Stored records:
/-- Host bridge state (file 16). -/
structure HostSt where
  /-- HB_CFG, R410. -/
  evtRing : Nat := 0xFF
  tagToMs : Nat := 0x0A
  discard100us : Nat := 0x0A
  winEn : Bool := false
  /-- HB_STAT, R410. -/
  linkUp : Bool := false
  linkSpeed : Nat := 0
  linkWidth : Nat := 0
  cfgIgn : Bool := false
  badWrite : Bool := false
  /-- The link has reached L0 since the last start-up, R402. -/
  reachedL0 : Bool := false
  /-- A tag has timed out since start-up, a prefetched line has gone unused, L0 was not reached in 1 s. -/
  timedOut : Bool := false
  pfSeen : Bool := false
  l0Late : Bool := false
  /-- Self-hosted operation, fixed at start-up, R16. -/
  selfHosted : Bool := false
  tags : Vector TagSt 128 := Vector.replicate 128 .free
  /-- Counters of R396 to R404. -/
  tagIssued : Nat := 0
  tagDone : Nat := 0
  tagTo : Nat := 0
  pfUnused : Nat := 0
  pfBytes : Nat := 0
  lateCpl : Nat := 0
  drDiscard : Nat := 0
  lost : Nat := 0
  /-- Uncollected read data: DT of arrival, R397. -/
  delayed : List Nat := []
  /-- Blocks on their way from host memory (R393); each engine's reads through the window for its present instruction, in
  order (R394). -/
  blocks : List BlockRead := []
  asked : Vector (List WinRead) 16 := Vector.replicate 16 []
  /-- Confirming reads that wait for a tag, oldest first: engine and host bus address (R400, R403). -/
  confirmDue : List (Nat × Nat) := []
  /-- Open host reads, oldest first (R389). -/
  inReads : List InRead := []
  cfg : CfgSpace := {}
  segs : Vector Segment 16 := Vector.replicate 16 {}
  /-- MSI-X, R402. -/
  msix : Vector MsixEntry 80 := Vector.replicate 80 {}
  pba : Vector Bool 80 := Vector.replicate 80 false
  msixEn : Bool := false
  fnMask : Bool := false
  /-- Four prefetch lines per engine, most recently used first, R398. -/
  lines : Vector (List Line) 16 := Vector.replicate 16 []
  /-- First record lost in the present link loss: ring and index, R404. -/
  firstLost : Option (Nat × Nat) := none
  /-- XSPI_MAP, R410, and the two devices. -/
  archive : Nat := 0
  nursery : Nat := 0
  xspi : Vector XspiDev 2 := Vector.replicate 2 {}
  xspiOps : List XspiOp := []
deriving DecidableEq, Repr

/-- A staged table (R62): its bytes and the session that last wrote to it. -/
structure Staged where
  bytes : Mem
  writer : Option Nat := none
deriving DecidableEq, Repr

/-- A stored set: sixteen tables (index 0 is table 0x01), sequence number, CRC check (R63, R74). -/
structure StoredSet where
  tables : Vector Mem 16 := Vector.replicate 16 []
  seq : Nat := 0
  valid : Bool := true
deriving DecidableEq, Repr

/-- A check failure (R70). -/
structure CheckFail where
  check : Nat
  table : Nat
  entry : Nat
  detail : Nat := 0
deriving DecidableEq, Repr

/-- Who asked for a commit or check (R66, R67, R449). -/
inductive CommitWho where
  | desc (uid : Nat)
  | regs
  | auto
deriving DecidableEq, Repr

/-- Steps of R74 that a commit has reached. -/
inductive CommitPhase where
  | checking
  | writing
  | held
  | applied
  | marked
deriving DecidableEq, Repr

/-- A placed behaviour program (R363 to R365, R379): its number, engine (the main engine of a redundant
pair), package slot, handler entries (event code, source, entry offset, priority), targets, budget and
load, and the local-RAM layout that the placement gives it. -/
structure Prog where
  num : Nat
  engine : Nat
  split : Bool
  slot : Nat
  handlers : List (Nat × Nat × Nat × Nat) := []
  targets : List Nat := []
  codeAddr : Nat := 0
  codeSize : Nat := 0
  dataBase : Nat := 0
  stackTop : Nat := 0
  stackLim : Nat := 0
  memSize : Nat := 0
  maxCycles : Nat := 0
  load : Nat := 0
  redund : Nat := 0
  /-- PKG_CRC of its table entry. -/
  crc : Nat := 0
  stopped : Bool := false
  /-- Its data, which the hand-over of its pair will put in place (R367). -/
  image : Option Mem := none
deriving DecidableEq, Repr

/-- One identifier pair of a CAN controller (R244, R271): in use, queue, IDE, identifier, mask (1 =
compared), index of the first list entry held, false-acceptance rate in ppm. -/
structure Pair where
  queue : Nat
  ide : Bool
  ident : Nat
  mask : Nat
  first : Nat := 0
  ppm : Nat := 0
deriving DecidableEq, Repr

/-- What the placement service decides for a set (R18) beside the leaf rules, which are those of the class (R87): phases,
filter pairs per controller, programs. -/
structure Placement where
  phase : Vector Nat 64 := Vector.replicate 64 0
  placed : Vector Bool 64 := Vector.replicate 64 false
  pairs : Vector (List Pair) 8 := Vector.replicate 8 []
  progs : List Prog := []
deriving DecidableEq, Repr

/-- A commit or check in progress (R66, R74). -/
structure CommitRun where
  who : CommitWho
  session : Nat
  checkOnly : Bool
  phase : CommitPhase := .checking
  /-- DT of acceptance and of the last step. -/
  t0 : Nat
  stepAt : Nat
  /-- Requested tick (0: earliest) and the commit tick once fixed. -/
  reqTick : Nat
  tick : Nat := 0
  newSet : Vector Mem 16 := Vector.replicate 16 []
  place : Placement := {}
  tableMap : Nat := 0
  writers : Nat := 0
deriving DecidableEq, Repr

/-- Staging registers and sets (R60 to R77). -/
structure StageSt where
  staged : Vector (Option Staged) 16 := Vector.replicate 16 none
  copies : Vector StoredSet 2 := Vector.replicate 2 {}
  marked : Fin 2 := 0
  /-- The tables in force on the dies; before the first commit after a start they are the stored set's
  and only R516 uses them. -/
  tables : Vector Mem 16 := Vector.replicate 16 []
  /-- The stored set passed its CRC check at the last start-up, R63. -/
  storedOk : Bool := true
  /-- A commit has been applied since the last start-up, R16; the runtime has made its commit of R449. -/
  inForce : Bool := false
  /-- A brownout holds the digital die in reset, and the dies keep the entries in force (R450). -/
  kept : Bool := false
  autoTried : Bool := false
  place : Placement := {}
  run : Option CommitRun := none
  /-- STG_CTRL.SESSION, TABLE; STG_OFFSET; STG_STAT; STG_SEQ; STG_FAIL, R67. -/
  ctrlSession : Nat := 0
  ctrlTable : Nat := 0
  offset : Nat := 0
  statCheck : Nat := 0
  statTable : Nat := 0
  statStatus : Nat := 0
  noSes : Bool := false
  offsetBad : Bool := false
  lockIgn : Bool := false
  seq : Nat := 0
  failDetail : Nat := 0
  failEntry : Nat := 0
  /-- The placement report (R20, R57), none before the first commit after a start-up; its revision. -/
  report : Option (List Byte) := none
  revision : Nat := 0
deriving DecidableEq, Repr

# EXERCISE INSTRUCTIONS
Please transcribe only the lines in the records above running from the line that has "inductive CommitPhase where" through the line that has "structure CommitRun where", both included, exactly as they appear.

# RESULT FOR THIS EXERCISE
inductive CommitPhase where
  | checking
  | writing
  | held
  | applied
  | marked
deriving DecidableEq, Repr

/-- A placed behaviour program (R363 to R365, R379): its number, engine (the main engine of a redundant
pair), package slot, handler entries (event code, source, entry offset, priority), targets, budget and
load, and the local-RAM layout that the placement gives it. -/
structure Prog where
  num : Nat
  engine : Nat
  split : Bool
  slot : Nat
  handlers : List (Nat × Nat × Nat × Nat) := []
  targets : List Nat := []
  codeAddr : Nat := 0
  codeSize : Nat := 0
  dataBase : Nat := 0
  stackTop : Nat := 0
  stackLim : Nat := 0
  memSize : Nat := 0
  maxCycles : Nat := 0
  load : Nat := 0
  redund : Nat := 0
  /-- PKG_CRC of its table entry. -/
  crc : Nat := 0
  stopped : Bool := false
  /-- Its data, which the hand-over of its pair will put in place (R367). -/
  image : Option Mem := none
deriving DecidableEq, Repr

/-- One identifier pair of a CAN controller (R244, R271): in use, queue, IDE, identifier, mask (1 =
compared), index of the first list entry held, false-acceptance rate in ppm. -/
structure Pair where
  queue : Nat
  ide : Bool
  ident : Nat
  mask : Nat
  first : Nat := 0
  ppm : Nat := 0
deriving DecidableEq, Repr

/-- What the placement service decides for a set (R18) beside the leaf rules, which are those of the class (R87): phases,
filter pairs per controller, programs. -/
structure Placement where
  phase : Vector Nat 64 := Vector.replicate 64 0
  placed : Vector Bool 64 := Vector.replicate 64 false
  pairs : Vector (List Pair) 8 := Vector.replicate 8 []
  progs : List Prog := []
deriving DecidableEq, Repr

/-- A commit or check in progress (R66, R74). -/
structure CommitRun where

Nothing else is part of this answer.